Vilayat Khan died on 13 March 2004 in Mumbai at age 75. The Press Trust of India reported that Vilayat Khan had lung cancer, diabetes, and hypertension. Among his survivors were his wife, two daughters, and two sons Shujaat Khan and Hidayat Khan, who are also sitar players.

NDTV (New Delhi Television) reportedly quoted the prime minister of India, Atal Bihari Vajpayee, saying this in a statement, "Ustad Vilayat Khan was a child prodigy to whom goes the credit of taking the sitar beyond the shores of this country."

In September 2014, a postage stamp featuring Khan was released by India Post commemorating his contributions.

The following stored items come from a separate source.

/-- Only `CLR` leaves a terminal phase by a command (R102). -/
theorem exec_of_ended {s : State} {i : Instr} (h : s.regs.ended = true) (hi : i ≠ .clr) :
    exec i s = .next s := by
  have hev : ¬ (Event.command i).startsLogin := by simp [Event.startsLogin, hi]
  calc exec i s = .next { s with regs := eventEffect (.command i) s.regs } := exec_eq i s
    _ = .next s := by rw [eventEffect_of_ended h hev]

/-! ## The obligations -/

/-- Settles O26: absorbing a byte keeps the phase and moves the counter, the `FIN` of a login sets the flag that the
counter asks for, and an ended login changes only by `CLR` or reset. -/
theorem phaseTransitionTable : Obligations.PhaseTransitionTable := by
  refine ⟨fun s => rfl, fun s => ⟨_, rfl, rfl, rfl⟩, fun s => ⟨_, rfl, rfl, rfl⟩,
    fun s hphase hn => ⟨fun c => ?_, ?_⟩, fun s hphase hn => ⟨fun c => ?_, ?_⟩, fun s hphase => ?_⟩
  · exact ⟨_, exec_push_of_absorb hphase c, (Regs.absorb_phase c _).trans hphase, Regs.absorb_n_of_short hn c⟩
  · exact ⟨_, exec_fin_of_absorb hphase, by simp only [if_neg hn, Regs.raise_phase hphase]⟩
  · exact ⟨_, exec_push_of_absorb hphase c, (Regs.absorb_phase c _).trans hphase, Regs.absorb_n_of_long hn c⟩
  · exact ⟨_, exec_fin_of_absorb hphase, by simp only [if_pos hn, Regs.publish_phase hphase]⟩
  · have hended := Regs.ended_of_phase hphase
    exact ⟨fun c => exec_of_ended hended nofun, exec_of_ended hended nofun⟩

/-- Settles O18: the decoder reads the opcode alone, and the effect of `NOP` is the identity. -/
theorem nopChangesNothing : Obligations.NopChangesNothing :=
  fun d s => ⟨decode_formatC 0b00#2 d, by decide, exec_eq .nop s⟩

/-- Settles O19: the decoder reads the opcode alone, and the effect of `CLR` is the constant reset value. -/
theorem clrLeavesTheResetState : Obligations.ClrLeavesTheResetState :=
  fun d s => ⟨decode_formatC 0b01#2 d, by decide, exec_eq .clr s, exec_eq .clr s⟩

end Sys2Proof.Machine

namespace Sys2Proof.Machine

/-! ## The registers as the image of a login (R31, R113) -/

@[simp] theorem Login.image_empty : Login.empty.image = Regs.reset := rfl

@[simp] theorem Count.ofLength_eq_four {k : Nat} : Count.ofLength k = .four ↔ 4 ≤ k := by
  match k with
  | 0 | 1 | 2 | 3 => simp [Count.ofLength]
  | k + 4 => simp [Count.ofLength]

@[simp] theorem Login.image_n_eq_four {l : Login} : l.image.n = .four ↔ 4 ≤ l.bytes.length :=
  Count.ofLength_eq_four

@[simp] theorem Login.image_ended (l : Login) : l.image.ended = l.ended := by
  cases hended : l.ended
  · simp [Regs.ended, Login.image, hended]
  · rcases Nat.lt_or_ge l.bytes.length 4 with hlen | hlen <;> simp [Regs.ended, Login.image, hended, hlen]

/-- The last row of R113's table: at four bytes and more, `V` holds the fold of them all. -/
theorem Login.image_long (a0 a1 a2 a3 : Byte) (more : List Byte) :
    Login.image ⟨a0 :: a1 :: a2 :: a3 :: more, false⟩ =
      { v := foldAll (seed a3) (a0 :: a1 :: a2 :: a3 :: more), pre0 := a0, pre1 := a1, pre2 := a2, n := .four,
        done := false, err := false } := by
  simp [Login.image, Count.ofLength]

/-- Absorbing a byte appends it to the login: the prefix waits for its seed byte, and the fourth byte folds all four
at once (R110). -/
theorem Login.image_absorb (bytes : List Byte) (c : Byte) :
    (Login.image ⟨bytes, false⟩).absorb c = Login.image ⟨bytes ++ [c], false⟩ := by
  match bytes with
  | [] => rfl
  | [_] => rfl
  | [_, _] => rfl
  | [_, _, _] => rfl
  | a0 :: a1 :: a2 :: a3 :: more =>
    simp only [List.cons_append, Login.image_long, Regs.absorb, Regs.mk.injEq, and_true]
    exact (foldAll_concat (seed a3) (a0 :: a1 :: a2 :: a3 :: more) c).symm

/-- Ending a login sets the flag that its length asks for (R120). -/
theorem Login.image_fin (bytes : List Byte) :
    eventEffect (.command .fin) (Login.image ⟨bytes, false⟩) = Login.image ⟨bytes, true⟩ := by
  rw [eventEffect_fin (Login.image_ended _)]
  rcases Nat.lt_or_ge bytes.length 4 with hlen | hlen
  · simp [Login.image, Regs.raise, hlen, Nat.not_le.2 hlen]
  · simp [Login.image, Regs.publish, hlen, Nat.not_lt.2 hlen]

/-- The block refines the login it is given, event by event. -/
theorem eventEffect_image (ev : Event) (l : Login) : eventEffect ev l.image = (l.next ev).image := by
  match ev, l with
  | .reset, _ => rfl
  | .command .nop, _ => rfl
  | .command .clr, _ => rfl
  | .command (.push c), ⟨bytes, false⟩ => exact Login.image_absorb bytes c
  | .command (.push _), ⟨_, true⟩ => exact eventEffect_of_ended (Login.image_ended _) (by simp [Event.startsLogin])
  | .command .fin, ⟨bytes, false⟩ => exact Login.image_fin bytes
  | .command .fin, ⟨_, true⟩ => exact eventEffect_of_ended (Login.image_ended _) (by simp [Event.startsLogin])
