-- ==== Sys2Proof/WellFormed.lean ====
section
/-!
DEFINITION. Well-formedness: which command words are legal (30_encoding.md R81), stated from the
columns of R83 and not from the decoder, and which parameters are legal (00_scope.md R7). Every TERM of
`Instr` is well-formed, since the only field a command has is the closed type `Buf`: the checks are on
words.
-/

namespace Sys2Proof

/-- The column "window" of R83: `some true` for the opcode of a window command, `some false` for that of
a command without one, `none` for a reserved opcode (R84). -/
def opcodeWindow (opc : Byte) : Option Bool :=
  if opc ∈ [0x11#8, 0x20#8, 0x21#8, 0x22#8, 0x23#8, 0x28#8, 0x30#8, 0x31#8, 0x32#8, 0x33#8, 0x40#8, 0x41#8] then
    some true
  else if opc ∈ [0x10#8, 0x12#8, 0x13#8, 0x14#8, 0x42#8, 0x48#8, 0x49#8, 0x50#8] then
    some false
  else
    none

/-- The opcode of a word is in the table of R83. -/
def opcodeKnown (c : Word) : Bool := (opcodeWindow (c.extractLsb' 0 8)).isSome

/-- Bits 31:9 of a word are 0 (R80). -/
def reservedZero (c : Word) : Bool := c.extractLsb' 9 23 == 0#23

/-- Bit 8, B, is 0 unless the opcode is that of a window command (R81). -/
def bufferBitAllowed (c : Word) : Bool :=
  !c.getLsbD 8 || opcodeWindow (c.extractLsb' 0 8) == some true

/-- A command word is legal: none of the three conditions of R81 holds. -/
def wordWf (c : Word) : Bool := opcodeKnown c && reservedZero c && bufferBitAllowed c

/-- The legal ranges of R7. APF_BASE has none (R69). -/
def Params.wf (p : Params) : Bool :=
  decide (64 ≤ p.rxBufSize.toNat) && decide (64 ≤ p.txBufSize.toNat) && decide (1 ≤ p.fragBufSize.toNat)
    && decide (1 ≤ p.nFragSlots.toNat) && decide (p.nFragSlots.toNat ≤ 16)
    && decide (1 ≤ p.nIpAddrs.toNat) && decide (p.nIpAddrs.toNat ≤ 16)

end Sys2Proof
end

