-- ==== Sys2Proof/Machine/Bus.lean ====
section
/-!
DEFINITION. Host accesses: the register map (10_state.md R21), the address map (20_memory.md R60), the legal
widths and alignments (R63, R64), and what a read returns and a write changes (R65, R68).
A write to CMD is not here: it starts a command (Machine/Command.lean).
-/

namespace Sys2Proof.Machine

open Sys2Proof

/-- The registers of R21. -/
inductive Reg where
  | cmd
  | status
  | errInfo
  | ctrl
  | arg0
  | arg1
  | arg2
  | arg3
  | arg4
  | arg5
  | res0
  | res1
  | res2
  | res3
  | res4
  | res5
  | res6
  | res7
  | csumAcc
  | macHi
  | macLo
  | vlanCfg
  | rxStatus
  | rxLen
  | txLen
  | ipCount
  | ipAddr (i : Nat)
  | ipPrefix (i : Nat)
  | fragStat (k : Nat)
  | param0
  | param1
  | id
deriving DecidableEq, Repr

/-- The registers at a fixed offset (R21), lowest offset first. -/
def fixedRegs : List (Nat × Reg) :=
  [(0x000, .cmd), (0x004, .status), (0x008, .errInfo), (0x00C, .ctrl),
   (0x010, .arg0), (0x014, .arg1), (0x018, .arg2), (0x01C, .arg3), (0x020, .arg4), (0x024, .arg5),
   (0x040, .res0), (0x044, .res1), (0x048, .res2), (0x04C, .res3),
   (0x050, .res4), (0x054, .res5), (0x058, .res6), (0x05C, .res7),
   (0x060, .csumAcc), (0x064, .macHi), (0x068, .macLo), (0x06C, .vlanCfg),
   (0x070, .rxStatus), (0x074, .rxLen), (0x078, .txLen), (0x07C, .ipCount),
   (0x140, .param0), (0x144, .param1), (0x148, .id)]

/-- The register at an offset in a table of fixed registers. -/
def regLookup : List (Nat × Reg) → Nat → Option Reg
  | [], _ => none
  | (o, r) :: t, off => if o = off then some r else regLookup t off

/-- The registers with an index: IP_ADDR[i] at 0x080 + 8i and IP_PREFIX[i] at 0x084 + 8i for
i < N_IP_ADDRS, FRAG_STAT[s] at 0x100 + 4s for s < N_FRAG_SLOTS (R21). -/
def indexedReg (p : Params) (off : Nat) : Option Reg :=
  if 0x080 ≤ off ∧ off < 0x080 + 8 * p.nIpAddrs.toNat ∧ off % 8 = 0 then some (.ipAddr ((off - 0x080) / 8))
  else if 0x084 ≤ off ∧ off < 0x084 + 8 * p.nIpAddrs.toNat ∧ off % 8 = 4 then some (.ipPrefix ((off - 0x084) / 8))
  else if 0x100 ≤ off ∧ off < 0x100 + 4 * p.nFragSlots.toNat ∧ off % 4 = 0 then some (.fragStat ((off - 0x100) / 4))
  else none

/-- The register at a byte offset of the register space; `none` is unmapped (R21). -/
def regAt (p : Params) (off : Nat) : Option Reg :=
  match regLookup fixedRegs off with
  | some r => some r
  | none => indexedReg p off

/-- The offset of RX_BUF byte 0 (R60). -/
def rxBufOffset : Nat := 0x00010000

/-- The offset of TX_BUF byte 0 (R60). -/
def txBufOffset : Nat := 0x00020000

/-- The offset of DATA[0] byte 0 (R60). -/
def slotOffset : Nat := 0x00100000

/-- The distance between two slots (R60). -/
def slotStride : Nat := 0x10000

/-- The offset at which a space starts (R60). -/
def spaceOffset : Space → Nat
  | .rx => rxBufOffset
  | .tx => txBufOffset
  | .slot k => slotOffset + slotStride * k

/-- The space and index at an offset outside the register space; `none` is unmapped (R60). -/
def spaceAt (p : Params) (off : Nat) : Option (Space × Nat) :=
  if rxBufOffset ≤ off ∧ off - rxBufOffset < p.rxBufSize.toNat then some (.rx, off - rxBufOffset)
  else if txBufOffset ≤ off ∧ off - txBufOffset < p.txBufSize.toNat then some (.tx, off - txBufOffset)
  else if slotOffset ≤ off ∧ (off - slotOffset) / slotStride < p.nFragSlots.toNat
      ∧ (off - slotOffset) % slotStride < p.fragBufSize.toNat then
    some (.slot ((off - slotOffset) / slotStride), (off - slotOffset) % slotStride)
  else none

/-- What a host access reaches. -/
inductive Target where
  /-- A register, as a 32-bit word. -/
  | reg (r : Reg)
  /-- One byte of a space. -/
  | byteIn (sp : Space) (i : Nat)
  /-- Four bytes of a space. -/
  | wordIn (sp : Space) (i : Nat)
deriving DecidableEq, Repr

/-- An access to the register space: aligned 32-bit words only (R63). -/
def regTarget (p : Params) (w : Width) (off : Nat) : Except Fault Target :=
  if w ≠ .word then .error .busWidth
  else if off % 4 ≠ 0 then .error .busMisaligned
  else
    match regAt p off with
    | some r => .ok (.reg r)
    | none => .error .busUnmapped

/-- An access to a byte space: 8-bit anywhere, 32-bit at a multiple of 4 with all four bytes inside (R63). -/
def spaceTarget (p : Params) (w : Width) (off : Nat) : Except Fault Target :=
  match spaceAt p off with
  | none => .error .busUnmapped
  | some (sp, i) =>
    match w with
    | .byte => .ok (.byteIn sp i)
    | .half => .error .busWidth
    | .word =>
      if off % 4 ≠ 0 then .error .busMisaligned
      else if i + 4 ≤ spaceSize p sp then .ok (.wordIn sp i)
      else .error .busCrossesEnd

/-- What a host access at an address reaches, or the bus error (R60, R63, R64). Addresses are relative to
APF_BASE (R69; log 6). -/
def accessTarget (p : Params) (w : Width) (addr : Word) : Except Fault Target :=
  if addr.toNat < p.base.toNat then .error .busUnmapped
  else if addr.toNat - p.base.toNat < 0x1000 then regTarget p w (addr.toNat - p.base.toNat)
  else spaceTarget p w (addr.toNat - p.base.toNat)

/-- The value a register reads as (R21 to R40). Reads have no side effect (R65). -/
def readReg (s : State) : Reg → Word
  | .cmd => 0#32
  | .status => s.status.toWord
  | .errInfo => s.errInfo
  | .ctrl => s.ctrl.toWord
  | .arg0 => s.args.a0
  | .arg1 => s.args.a1
  | .arg2 => s.args.a2
  | .arg3 => s.args.a3
  | .arg4 => s.args.a4
  | .arg5 => s.args.a5
  | .res0 => s.res.r0
  | .res1 => s.res.r1
  | .res2 => s.res.r2
  | .res3 => s.res.r3
  | .res4 => s.res.r4
  | .res5 => s.res.r5
  | .res6 => s.res.r6
  | .res7 => s.res.r7
  | .csumAcc => s.csumAcc.setWidth 32
  | .macHi => s.macHi
  | .macLo => s.macLo.setWidth 32
  | .vlanCfg => s.vlanCfg.toWord
  | .rxStatus => rxStatusWord s
  | .rxLen => s.rxLen.setWidth 32
  | .txLen => s.txLen.setWidth 32
  | .ipCount => (BitVec.ofNat 8 s.addrs.length).setWidth 32
  | .ipAddr i => ipAddrReg s i
  | .ipPrefix i => ipPrefixReg s i
  | .fragStat k => fragStatReg s k
  | .param0 => s.params.txBufSize ++ s.params.rxBufSize
  | .param1 => s.params.nIpAddrs ++ s.params.nFragSlots ++ s.params.fragBufSize
  | .id => 0x41504601#32

/-- A host write to a register other than CMD: RW registers take the value, less their reserved bits; the
others ignore it (R21). -/
def writeReg (s : State) (r : Reg) (v : Word) : State :=
  match r with
  | .ctrl => { s with ctrl := Ctrl.ofWord v }
  | .arg0 => { s with args := { s.args with a0 := v } }
  | .arg1 => { s with args := { s.args with a1 := v } }
  | .arg2 => { s with args := { s.args with a2 := v } }
  | .arg3 => { s with args := { s.args with a3 := v } }
  | .arg4 => { s with args := { s.args with a4 := v } }
  | .arg5 => { s with args := { s.args with a5 := v } }
  | .macHi => { s with macHi := v }
  | .macLo => { s with macLo := v.extractLsb' 0 16 }
  | .vlanCfg => { s with vlanCfg := VlanCfg.ofWord v }
  | .rxStatus => { s with rxPending := v.getLsbD 0 }
  | .rxLen => { s with rxLen := v.extractLsb' 0 16 }
  | .cmd | .status | .errInfo | .res0 | .res1 | .res2 | .res3 | .res4 | .res5 | .res6 | .res7 | .csumAcc
  | .txLen | .ipCount | .ipAddr _ | .ipPrefix _ | .fragStat _ | .param0 | .param1 | .id => s

/-- The host may write this space: RX_BUF and TX_BUF, not slot memory (R61). -/
def hostWritable : Space → Bool
  | .rx => true
  | .tx => true
  | .slot _ => false

/-- A host write of bytes to a space; a write to slot memory is ignored (R61). -/
def hostWrite (s : State) (sp : Space) (i : Nat) (bs : List Byte) : State :=
  if hostWritable sp then s.writeBytes sp i bs else s

/-- The value a legal read returns: a register; a byte zero-extended (log 5); four bytes as a big-endian
number, the lowest address in bits 31:24 (R68). -/
def readTarget (s : State) : Target → Word
  | .reg r => readReg s r
  | .byteIn sp i => (s.readByte sp i).setWidth 32
  | .wordIn sp i => rd32 (s.readBytes sp i 4) 0

/-- A host read: the value goes to the host (R64: a read that is not allowed returns no value). -/
def hostRead (w : Width) (addr : Word) (s : State) : Host.Outcome State Fault Refusal :=
  match accessTarget s.params w addr with
  | .error e => .fault e
  | .ok t => .next { s with busData := some (readTarget s t) }

end Sys2Proof.Machine
end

According to The Hindu newspaper, "As for the eternal question, who is the greatest of them all, it would appear that there are many greats and there is Vilayat Khan", "... an artist who had transformed his instrument to resemble the human voice".

==Selected discography==
- Primary artist
- India's Master of the Sitar (1969, Capitol/EMI)
- Contributing artist
- The Rough Guide to the Music of India and Pakistan (1996, World Music Network)
- When Time Stood Still with Kishan Maharaj (2006, Navras).

==Footnotes==
 He kept his childhood interest in vocal music all his life, often singing in concerts, and composed khyal bandishes using the pen name Nath Piya.